Regulators of K+ conductance (RCK) domain is found in many ligand-gated K+
channels, most often attached to the intracellular carboxy terminus. The
domain is prevalent among prokaryotic K+ channels, and also found in
eukaryotic, high-conductance Ca2+-activated K+ channels (BK channels).

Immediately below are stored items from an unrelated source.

/-- R332, R349, R350, R352, R355, R356, R357 and R358. START makes a fit Stopped tenant Running with its first edge
due; STOP makes a Running one Stopping, and the stop ends when the tenant has drained or its limit has passed, with
every core stopped and every queue empty. LOAD and PATCH leave everything as it is where a check of the image fails;
an image that passes leaves a LOAD's tenant Loading, and the second read writes it, or leaves the tenant Unloaded
where it brings another image or fails; a PATCH of a Running tenant waits for its hold, at most 50 ms. ASSIGN gives
the tenant what it names. The model's own choices in it: notes/assumptions/23.md, notes/assumptions/25.md,
notes/assumptions/28.md, notes/assumptions/30.md, notes/assumptions/31.md, notes/assumptions/60.md and
notes/assumptions/64.md. -/
def Obligations.TenantCommands : Prop :=
  ∀ (s : State) (p : Port) (c : Cmd) (j : StopJob) (first bs : List Byte) (due : Nat) (m : Image)
    (any : Option (List Byte)),
    let x := s.tenant p
    let x' (u : State) : TenantSt := u.tenant p
    let free : Prop := s.pont.faulted = false ∧ s.inNap = false
    let startable : Prop := (s.shear p).pstop = false ∧ (s.aon.cool = true → (s.shear p).deep = false)
    let load : Prop := Taken s p c 0x01 [2 ^ 64 - 1, 2 ^ 64 - 1]
    let loads : Prop := load ∧ free ∧ x.loading = none ∧ s.loaderElsewhere p = false ∧ s.copyInProgress = false ∧
      (x.st = .unloaded ∨ x.st = .stopped) ∧ (c.word 2).toNat ≤ first.length
    let patches : Prop := x.patching = none ∧ Taken s p c 0x04 [2 ^ 64 - 1, 2 ^ 64 - 1] ∧ free ∧
      s.loaderElsewhere p = false ∧ (c.word 2).toNat ≤ first.length
    let check (patch : Bool) : Except ImgFail Image :=
      s.checkBytes p (first.take (c.word 2).toNat) (c.word 2).toNat patch
    let cl := c.field 1 0 32
    let sb := c.field 2 0 16
    let region : Word := BitVec.ofNat 32 (c.field 3 0 32)
    (Taken s p c 0x02 [] → free → x.st = .stopped →
      (s.unfit p = false → startable → Answers (.start p) s fun u =>
        (x' u).st = .running ∧ (x' u).starting = true ∧ (u.shear p).first = true ∧ (u.shear p).eptick = 0 ∧
        (u.port p).fetched = (s.port p).fetched ∧
        ∀ k ∈ s.coresOf p, (u.core k).e.st = .idle ∧
          ((s.core k).e.cr.seedSrc = true →
            (u.core k).e.regs.rng = if (s.core k).e.cr.seed = 0 then 1 else (s.core k).e.cr.seed)) ∧
      (¬startable → Answers (.start p) s fun u => x' u = x ∧ ∃ d, Completed s u p c 2 d) ∧
      (s.unfit p = true → startable → Answers (.start p) s fun u => x' u = x ∧ Completed s u p c 3 0x17000000)) ∧
    (Taken s p c 0x03 [] →
      (x.st = .running → Answers (.stop p) s fun u =>
        (x' u).st = .stopping ∧ (x' u).stop = some ⟨true, s.now + 250000, false⟩ ∧ (u.shear p).stopping = true) ∧
      (x.st = .loading → Answers (.stop p) s fun u => x' u = x ∧ ∃ d, Completed s u p c 2 d) ∧
      (x.st = .stopped → Answers (.stop p) s fun u => x' u = x ∧ Completed s u p c 0 0)) ∧
    (x.stop = some j → s.timersQuiet = true → j.expired = false → s.stopDrained p = false →
      Answers (.stopLimitExpiry p) s fun u =>
        (x' u).stop = some { j with expired := true } ∧ u.now = max s.now j.limitAt) ∧
    (x.st = .stopping → x.stop = some j → (j.expired = true ∨ s.stopDrained p = true) → s.stopBlocked p = false →
      Answers (.stopComplete p) s fun u =>
        (x' u).st = .stopped ∧ (x' u).stop = none ∧ (u.shear p).state = .stopped ∧ (u.port p).readout = [] ∧
        (∀ k ∈ s.coresOf p, (u.core k).i.fifo = [] ∧ (u.core k).e.emitBuf = [] ∧ (u.core k).e.stall = none ∧
          ((s.core k).e.st ≠ .faulted → (u.core k).e.st = .stopped)) ∧
        (∀ k ∈ s.clustersOf p, (u.cluster k).rx = []) ∧
        (j.cmd = true → (s.port p).fetched.head? = some c →
          Completed s u p c 0 (BitVec.ofNat 32 (b2n j.expired)))) ∧
    (loads → Answers (.load p (some first) any) s fun u =>
      match check false with
      | .error f => x' u = x ∧ u.mem = s.mem ∧ Completed s u p c 3 (f.detail.getD 0)
      | .ok _ => x' u = { x with st := .loading, loading := some (first.take (c.word 2).toNat) } ∧ u.mem = s.mem ∧
        (u.port p).fetched = (s.port p).fetched) ∧
    (load → x.loading = some first → parseImage first first.length = .ok m →
      (first.length ≤ bs.length → Answers (.load p any (some bs)) s fun u =>
        if sha3 ((bs.take first.length).take (m.len - trailer m.signed)) = m.digest then
          (x' u).st = .stopped ∧ (x' u).parison = m.digest ∧ (x' u).abstract = m.adig ∧ (u.shear p).tick = 0 ∧
          (u.shear p).tag = 0 ∧ ∃ d, Completed s u p c 0 d
        else (x' u).st = .unloaded ∧ Completed s u p c 3 0x14000000) ∧
      Answers (.load p any none) s fun u => (x' u).st = .unloaded ∧ ∃ d, Completed s u p c 4 d) ∧
    (patches → (x.st = .stopped ∨ x.st = .running) → Answers (.patch p (some first)) s fun u =>
      match check true with
      | .error f => x' u = x ∧ u.mem = s.mem ∧ Completed s u p c 3 (f.detail.getD 0)
      | .ok m => (x' u).st = x.st ∧
        if x.st = .stopped then (x' u).patch = m.digest ∧ ∃ d, Completed s u p c 0 d
        else (x' u).patching = some (first.take (c.word 2).toNat, s.now + 12500000) ∧ (x' u).patch = x.patch ∧
          ((s.shear p).hold = .running → (u.shear p).hold = .requested)) ∧
    (x.patching = some (bs, due) → s.timersQuiet = true → (s.shear p).hold = .requested →
      (s.port p).fetched.head? = some c → Answers (.patchHoldTimeout p) s fun u =>
        (x' u).patching = none ∧ (u.shear p).hold = .running ∧ Completed s u p c 3 0x16000000) ∧
    (Taken s p c 0x05 [2 ^ 32 - 1, 0xFFFF, 0x81FF01FF] → free → s.isStopped p = true → cl ≠ 0 →
      claimsOk s.tenantOf p cl 32 = true → claimsOk (fun b => Tab.get s.syncOwn none b) p sb 16 = true →
      s.regionOk p region = true → Answers (.assign p) s fun u =>
        (∀ i, i < 32 → u.tenantOf i =
          if cl.testBit i then some p else if s.tenantOf i = some p then none else s.tenantOf i) ∧
        (∀ b, b < 16 → Tab.get u.syncOwn none b =
          if sb.testBit b then some p
          else if Tab.get s.syncOwn none b = some p then none else Tab.get s.syncOwn none b) ∧
        u.tregOf p = region ∧ ∃ d, Completed s u p c 0 d)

[4][3][1]. Largely involved in redox-linked regulation of potassium channels,
the N-terminal part of the RCK domain is predicted to be an active
dehydrogenase at least in some cases
[4]. Some have a conserved sequence motif
(G-x-G-x-x-G-x(n)-[DE]) for NAD+ binding
[5], but others do not, reflecting
the diversity of ligands for RCK domains. The C-terminal part is less
conserved, being absent in some channels, such as the kefC antiporter from
Escherichia coli. It is predicted to bind unidentified ligands and to regulate
sulfate, sodium and other transporters.
The X-ray structure of several RCK domains has been solved (see for example
{PDB:1LNQ})
[2][3][1]. It reveals an alpha-beta fold similar to dehydrogenase
enzymes. The domain forms a homodimer, producing a cleft between two lobes. It
has a composite structure, with an N-terminal (RCK-N), and a C-terminal
(RCK-C) subdomains. The RCK-N subdomain forms a Rossmann fold with two alpha
helices (alpha A and alpha B) on one side of a six stranded parallel beta
sheet (beta A to beta F) and three alpha helices (alpha C, alpha D and alpha
E) on the other side. The RCK-C subdomain is an all-beta-strand fold. It forms
an extention of the dimer interface and further stabilizes the RCK homodimer
[2][3][1]. Ca2+ is a ligand that opens the channel in a concentration-dependent
manner. Two Ca2+ ions are located at the base of a cleft between two RCK
domains, coordinated by the carboxylate groups of two glutamate residues, and
by an aspartate residue
[2][3][1].
RCK domains occur in at least five different contexts:
- As a single domain on the C terminus of some K+ channels (for example, many
prokaryotic K+ channels).
- As two tandem RCK domains on the C terminus of some transporters that form
gating rings (for example, eukaryotic BK channels). The gating ring has an
arrangement of eight identical RCK domains, one from each of the four
pore-forming subunits and four from the intracellular solution.
- As two domains, one at the N terminus and another at the C terminus of
transporter (for example, the prokaryotic trk system potassium uptake
protein A).
- As a soluble protein (not part of a K+ channel) consisting of two tandem
RCK domains.
- As a soluble protein consisting of a single RCK domain.
We developed two profiles for this domain, one that spans the RCK-N subdomain
and the other which covers the RCK-C subdomain.